* **Work item**
Starting at the line that contains "def execLcdOutUFix (n", quote each line exactly through the last line of the entries, both included.

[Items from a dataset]
%%
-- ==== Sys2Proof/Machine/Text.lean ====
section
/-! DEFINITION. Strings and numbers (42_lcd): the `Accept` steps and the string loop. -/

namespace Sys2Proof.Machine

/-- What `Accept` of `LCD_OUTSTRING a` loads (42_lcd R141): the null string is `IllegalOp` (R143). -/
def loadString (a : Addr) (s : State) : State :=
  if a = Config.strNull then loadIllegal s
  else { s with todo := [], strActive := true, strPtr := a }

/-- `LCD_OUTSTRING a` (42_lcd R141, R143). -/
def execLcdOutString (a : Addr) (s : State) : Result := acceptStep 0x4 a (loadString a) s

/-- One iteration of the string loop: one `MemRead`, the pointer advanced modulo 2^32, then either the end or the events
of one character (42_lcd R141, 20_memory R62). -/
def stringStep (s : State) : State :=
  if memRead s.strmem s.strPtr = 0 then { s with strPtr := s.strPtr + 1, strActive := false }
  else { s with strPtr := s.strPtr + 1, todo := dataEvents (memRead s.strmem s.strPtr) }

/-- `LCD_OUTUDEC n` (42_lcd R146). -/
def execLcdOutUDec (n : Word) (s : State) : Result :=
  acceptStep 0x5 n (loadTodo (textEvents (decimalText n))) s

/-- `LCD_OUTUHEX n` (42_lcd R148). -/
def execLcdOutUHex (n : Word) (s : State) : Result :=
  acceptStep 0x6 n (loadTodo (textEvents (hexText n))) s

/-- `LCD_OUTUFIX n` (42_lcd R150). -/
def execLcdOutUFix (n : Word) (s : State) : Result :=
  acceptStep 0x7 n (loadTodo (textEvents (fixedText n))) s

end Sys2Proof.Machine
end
%%
* **Exercise output**
def execLcdOutUFix (n : Word) (s : State) : Result :=
  acceptStep 0x7 n (loadTodo (textEvents (fixedText n))) s

end Sys2Proof.Machine
end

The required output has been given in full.